Assessment of radiographic progression in the spines of patients with ankylosing spondylitis treated with adalimumab for up to 2 years
1 Department of Rheumatology, C1R, Leiden University Medical Center, PO Box 9600, 2300 RC Leiden, The Netherlands
2 Department of Medical Imaging, University of Toronto, 600 University Avenue, Toronto, ON M5G 1X5, Canada
3 Brigham and Women's Hospital, 75 Francis Street, Boston, MA 02115, USA
4 Department of Internal Medicine/Rheumatology, Maastricht University Medical Center, PO Box 616, 6200 MD Maastricht, The Netherlands
5 Medicine/Rheumatic Disease Unit, University of Alberta, 562 Heritage Medical Research Building, Edmonton, AB T6G 2S2, Canada
6 Abbott GmbH & Co. KG, Knollstrasse 50, Ludwigshafen 67061, Germany
7 Formerly Abbott Laboratories, 300 Interpace Parkway B, Parsippany, NJ 07054, USA
Arthritis Research & Therapy 2009, 11:R127 doi:10.1186/ar2794Published: 24 August 2009
Ankylosing spondylitis (AS) is a chronic rheumatic disease associated with spinal inflammation that subsequently leads to progression of structural damage and loss of function. The fully human anti-tumor necrosis factor (anti-TNF) antibody adalimumab reduces the signs and symptoms and improves overall quality of life in patients with active AS; these benefits have been maintained through 2 years of treatment. Our objective was to compare the progression of structural damage in the spine in patients with AS treated with adalimumab for up to 2 years versus patients who had not received TNF antagonist therapy.

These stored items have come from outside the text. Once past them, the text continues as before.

theorem witness_ResetOfOneNodeLeavesTheOthers :
    (unlockedPair.receivers[0]?).map (fun r => r.node.unlocked) = some true ∧
    (sysStep unlockedPair .resetController).map (fun y => y.receivers.map fun r => r.node.unlocked) = some [true] ∧
    (sysStep unlockedPair (.resetReceiver 0)).map (fun y => y.receivers.map fun r => r.node.unlocked) =
      some [false] ∧
    SysEvent.resetController ≠ .resetReceiver 0 := by decide

end Sys2Proof.Machine.Tests
end

/-! The encoding family: the pattern index of a command byte (R98) and the pseudo-operations `SCAN_NONE` (R110) and
`FRAME_OK` (R112). -/

namespace Sys2Proof

/-! Command bytes (R94, R98). -/

/-- A byte in the digit row is a digit whatever its index; the row before it, 0x55, is no digit byte. -/
theorem decodeCommand_of_digitRow {b : Byte} (h : b.extractLsb' 3 5 = 0b00110#5) :
    decodeCommand b = .digit (b.extractLsb' 0 3) := by
  have hU : b ≠ 0x55#8 := by
    rintro rfl
    exact absurd h (by decide)
  simp [decodeCommand, hU, h]

/-- Bits 7:3 of a byte as a number. -/
theorem toNat_extractLsb'_high (b : Byte) : (b.extractLsb' 3 5).toNat = b.toNat / 8 := by
  have hb := b.isLt
  rw [BitVec.extractLsb'_toNat, Nat.shiftRight_eq_div_pow]
  omega

/-- Settles O6: the digit row is the bytes 0x30 to 0x37, so the quotient by 8 is fixed and the remainder is the index. -/
theorem patternIndexOfACommandByte : Obligations.PatternIndexOfACommandByte := by
  refine ⟨fun b hb => ?_, by decide, by decide⟩
  have hrow : b.extractLsb' 3 5 = 0b00110#5 := BitVec.eq_of_toNat_eq ((toNat_extractLsb'_high b).trans hb)
  have hlow : (b.extractLsb' 0 3).toNat = b.toNat % 8 := BitVec.extractLsb'_toNat 0 3 b
  exact ⟨_, decodeCommand_of_digitRow hrow, hlow, by omega⟩

end Sys2Proof

namespace Sys2Proof.Machine

/-! Probes that find no contact (R123). -/

/-- A sample with no line low moves the probe to the next row, or ends the scan with no key after row 3. -/
theorem execIn_scanStep_rowsHigh_probeRow (cfg : Config) (r : Fin 4) (s : State) :
    execIn cfg (.scanStep rowsHigh) (probeRow r s) =
      .next (if r = 3 then finishNoKey s else probeRow (r + 1) s) := by
  refine execIn_eq_next_iff.mpr ⟨by simp, ?_⟩
  simp only [scanNext, probeRow_scan, probeNext, lowestZero_rowsHigh]
  rfl

/-- `n` samples with no line low take a scan from row 0 to row `n`. -/
theorem runIn_replicate_rowsHigh (cfg : Config) (s : State) (n : Nat) (hn : n < 4) :
    runIn cfg (List.replicate n (.scanStep rowsHigh)) (probeRow 0 s) = .next (probeRow ⟨n, hn⟩ s) := by
  induction n with
  | zero => rfl
  | succ n ih =>
    have hrow : (⟨n, by omega⟩ : Fin 4) ≠ 3 := Fin.ne_of_val_ne (by simp; omega)
    have hnext : (⟨n, by omega⟩ : Fin 4) + 1 = ⟨n + 1, hn⟩ := Fin.ext (by simp [Fin.val_add]; omega)
    rw [List.replicate_succ', runIn_append_of_next (ih (by omega))]
    refine runIn_cons_of_next [] ?_
    rw [execIn_scanStep_rowsHigh_probeRow, if_neg hrow, hnext]

/-- Ending with no key leaves a scanner that was idle idle. -/
theorem finishNoKey_of_idle {s : State} (h : s.scan = .idle) :
    finishNoKey s = { s with rowN := rowsHigh, keyValid := false, out := s.out ++ [.scanDone none] } := by
  simp [finishNoKey, emit, h]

Radiographs from patients with AS who received adalimumab 40 mg every other week subcutaneously were pooled from the Adalimumab Trial Evaluating Long-Term Efficacy and Safety for Ankylosing Spondylitis (ATLAS) study and a Canadian AS study (M03-606). Radiographic progression from baseline to 2 years in the spine of adalimumab-treated patients from these two studies (adalimumab cohort, n = 307) was compared with an historic anti-TNF-naïve cohort (Outcome in AS International Study [OASIS], n = 169) using the modified Stoke AS Spine Score (mSASSS) method.

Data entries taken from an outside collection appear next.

-- ==== Sys2Proof/Machine/Operands.lean ====
section
/-! DEFINITION. Operand forms: where the three tables lie in the flat table space and the one addressing mode of the lookups
(R28, R32, 42_table_lookup.md): the entry index is field A, unsigned, with no base, offset or scaling. -/

namespace Sys2Proof.Machine

/-- SBOX_N and INVSBOX_N, the entries of a substitution table (R9). -/
def sboxSize : Nat := 256

/-- RCON_N, the entries of the Rcon table (R9). -/
def rconSize : Nat := 10

/-- BLOB_N, the size of the flat table space (R9, R32): addresses of 522 and above do not exist (R33). -/
def flatSize : Nat := 522

/-- The flat address of SBOX[i] (R28). -/
def sboxAddr (i : Byte) : Nat := i.toNat

/-- The flat address of INVSBOX[i] (R28). -/
def invSboxAddr (i : Byte) : Nat := 256 + i.toNat

/-- The flat address of RCON[i] (R28). -/
def rconAddr (i : Nat) : Nat := 512 + i

/-- Whether an index is one of the Rcon table's, 0..9 (R76, R93). -/
def rconIndexLegal (i : Byte) : Bool := i.toNat ≤ 9

/-- Every byte, in ascending order: the indices of a loop for i = 0 to 255. -/
def allBytes : List Byte := (List.range 256).map fun k => BitVec.ofNat 8 k

end Sys2Proof.Machine
end

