-- ==== Sys2Proof/Machine/Step.lean ====
section
/-! DEFINITION. One step: the host's next action. -/

namespace Sys2Proof.Machine

/-- The state once the host's next action is taken from the list, the rest of the list being `rest`. -/
def State.withHost (s : State) (rest : List HostAction) : State := { s with host := rest }

/-- One step: the host's next action is performed. Where the host does nothing, the unit does nothing (R110; log 5). -/
def step (s : State) : Host.Outcome State Fault Refusal :=
  match s.host with
  | [] => .next s
  | a :: rest => perform a (s.withHost rest)

/-- The state in which the next thing the host does is to present the word w of the opcode table (log 6). -/
def State.withFetchWord (s : State) (nbits w : Nat) : State :=
  s.withHost (.command (tableWord nbits w) :: s.host)

/-- The state in which the host presents these command words before anything else (R108). -/
def State.withCommands (s : State) (ws : List CommandWord) : State :=
  s.withHost (ws.map HostAction.command ++ s.host)

end Sys2Proof.Machine
end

mSASSS results were not significantly different between the adalimumab cohort and the OASIS cohort, based on baseline and 2-year radiographs. Mean changes in mSASSS from baseline to 2 years were 0.9 for the OASIS cohort and 0.8 for the adalimumab cohort (P = 0.771), indicating similar radiographic progression in both groups. When results for patients in the OASIS cohort who met the baseline disease activity criteria for the ATLAS and Canadian studies (OASIS-Eligible cohort) were analyzed, there was no significant difference in mean change in mSASSS from baseline to 2 years between OASIS-Eligible patients and adalimumab-treated patients; the mean changes in mSASSS were 0.9 for the OASIS-Eligible cohort and 0.8 for the adalimumab cohort (P = 0.744).

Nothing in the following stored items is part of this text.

-- ==== Sys2Proof/Machine/Assembler.lean ====
section
/-! DEFINITION. The assembler notation as text (R49): reading a line, and writing a command and a response. -/

namespace Sys2Proof.Machine

/-- The value of a hexadecimal digit, of either case. -/
def hexDigitValue (c : Char) : Option Nat :=
  ("0123456789ABCDEF".toList.idxOf? c).or ("0123456789abcdef".toList.idxOf? c)

/-- The value of a decimal digit. -/
def decimalDigitValue (c : Char) : Option Nat := "0123456789".toList.idxOf? c

/-- The number written by these digits, the first the most significant, after a number already read. -/
def digitsValue (base : Nat) (digit : Char → Option Nat) : Nat → List Char → Option Nat
  | n, [] => some n
  | n, c :: cs =>
    match digit c with
    | some d => digitsValue base digit (n * base + d) cs
    | none => none

/-- An operand: `0x` and hexadecimal digits, or decimal digits where the notation allows them. -/
def operandValue (decimalAllowed : Bool) : List Char → Option Nat
  | '0' :: 'x' :: c :: cs => digitsValue 16 hexDigitValue 0 (c :: cs)
  | c :: cs => if decimalAllowed then digitsValue 10 decimalDigitValue 0 (c :: cs) else none
  | [] => none

/-- The characters of a line before its comment. -/
def beforeComment (line : List Char) : List Char := line.takeWhile (· ≠ ';')

/-- The text without the spaces around it. -/
def trimSpaces (text : List Char) : List Char :=
  ((text.dropWhile (· = ' ')).reverse.dropWhile (· = ' ')).reverse

/-- The pieces of a text between its commas. -/
def splitAtCommas : List Char → List (List Char)
  | [] => [[]]
  | c :: cs =>
    match splitAtCommas cs with
    | piece :: pieces => if c = ',' then [] :: piece :: pieces else (c :: piece) :: pieces
    | [] => [[c]]

/-- The operands written after the mnemonic, none written where there is nothing. -/
def operandTexts (text : List Char) : List (List Char) :=
  match trimSpaces text with
  | [] => []
  | c :: cs => (splitAtCommas (c :: cs)).map trimSpaces

/-- What reading a line of text gives. -/
inductive ReadLine where
  /-- Nothing before the comment. -/
  | blank
  /-- A line of the notation; whether it can be assembled is `SourceLine.wellFormed`. -/
  | line (l : SourceLine)
  /-- Not a line of the notation. -/
  | refused
  deriving DecidableEq, Repr

/-- The line of a mnemonic and its operands. -/
def lineOf (mnemonic : List Char) (operands : List (List Char)) : Option SourceLine :=
  match operands with
  | [] =>
    if mnemonic = "GENSBOX".toList then some .gensbox
    else if mnemonic = "GENRCON".toList then some .genrcon
    else none
  | [x] =>
    if mnemonic = "XTIME".toList then (operandValue false x).map .xtime
    else if mnemonic = "GFINV".toList then (operandValue false x).map .gfinv
    else if mnemonic = "AFFINE".toList then (operandValue false x).map .affine
    else if mnemonic = "SBOX".toList then (operandValue false x).map .sbox
    else if mnemonic = "ISBOX".toList then (operandValue false x).map .isbox
    else if mnemonic = "RCON".toList then (operandValue true x).map .rcon
    else if mnemonic = ".word".toList then (operandValue false x).map .word
    else none
  | [x, y] =>
    match operandValue false x with
    | none => none
    | some a =>
      if mnemonic = "GFMUL".toList then (operandValue false y).map (.gfmul a)
      else if mnemonic = "ROTL8".toList then (operandValue true y).map (.rotl8 a)
      else none
  | _ => none

/-- Reading one line (R49). Extra spaces and the number of hexadecimal digits are not held against it, and the response R49 writes
after `->` is no part of a line: outside a comment it makes the line refused. DESIGN CHOICE, log 15. -/
def readLine (text : List Char) : ReadLine :=
  match trimSpaces (beforeComment text) with
  | [] => .blank
  | c :: cs =>
    let mnemonic := (c :: cs).takeWhile (· ≠ ' ')
    let rest := (c :: cs).dropWhile (· ≠ ' ')
    match lineOf mnemonic (operandTexts rest) with
    | some l => .line l
    | none => .refused

/-- A hexadecimal digit, upper case. -/
def hexDigit (n : BitVec 4) : Char := "0123456789ABCDEF".toList.getD n.toNat '0'

/-- A byte, written `0x` and two hexadecimal digits (R49). -/
def hexByte (b : Byte) : List Char := ['0', 'x', hexDigit (b.extractLsb' 4 4), hexDigit (b.extractLsb' 0 4)]

/-- A number, written in decimal, as R49 allows for the rotation amount of ROTL8 and the index of RCON. -/
def writeDecimal (n : Nat) : List Char := Nat.toDigits 10 n

/-- Any command word, legal or not, written `.word` and six hexadecimal digits (R49). -/
def writeWord (w : CommandWord) : List Char :=
  ".word 0x".toList ++
    [hexDigit (w.extractLsb' 20 4), hexDigit (w.extractLsb' 16 4), hexDigit (w.extractLsb' 12 4),
      hexDigit (w.extractLsb' 8 4), hexDigit (w.extractLsb' 4 4), hexDigit (w.extractLsb' 0 4)]

/-- A command with one operand, written. -/
def writeOne (mnemonic : String) (a : Byte) : List Char := mnemonic.toList ++ ' ' :: hexByte a

/-- A command with two operands, written. -/
def writeTwo (mnemonic : String) (a b : Byte) : List Char := mnemonic.toList ++ ' ' :: hexByte a ++ ',' :: ' ' :: hexByte b

/-- A command, written (R49). -/
def writeCommand : Instr → List Char
  | .xtime a => writeOne "XTIME" a
  | .gfmul a b => writeTwo "GFMUL" a b
  | .gfinv a => writeOne "GFINV" a
  | .rotl8 x s => writeTwo "ROTL8" x (0#5 ++ s)
  | .affine x => writeOne "AFFINE" x
  | .gensbox => "GENSBOX".toList
  | .genrcon => "GENRCON".toList
  | .sbox i => writeOne "SBOX" i
  | .isbox i => writeOne "ISBOX" i
  | .rcon i => writeOne "RCON" i

/-- The name of a status (R90). -/
def Status.name : Status → String
  | .ok => "OK"
  | .illegalCmd => "ERR_ILLEGAL_CMD"
  | .noInverse => "ERR_NO_INVERSE"
  | .indexRange => "ERR_INDEX_RANGE"
  | .tableNotReady => "ERR_TABLE_NOT_READY"

/-- A response, written after `->` (R49): the status name and, when the status is OK, the data byte. -/
def writeResponse (r : Response) : List Char :=
  if r.st = .ok then r.st.name.toList ++ ' ' :: hexByte r.data else r.st.name.toList

end Sys2Proof.Machine
end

Two years of treatment with adalimumab did not slow radiographic progression in patients with AS, as assessed by the mSASSS scoring system, when compared with radiographic data from patients naïve to TNF antagonist therapy.
Canadian study (M03-606) ClinicalTrials.gov identifier: NCT00195819; ATLAS study (M03-607) ClinicalTrials.gov identifier: NCT00085644.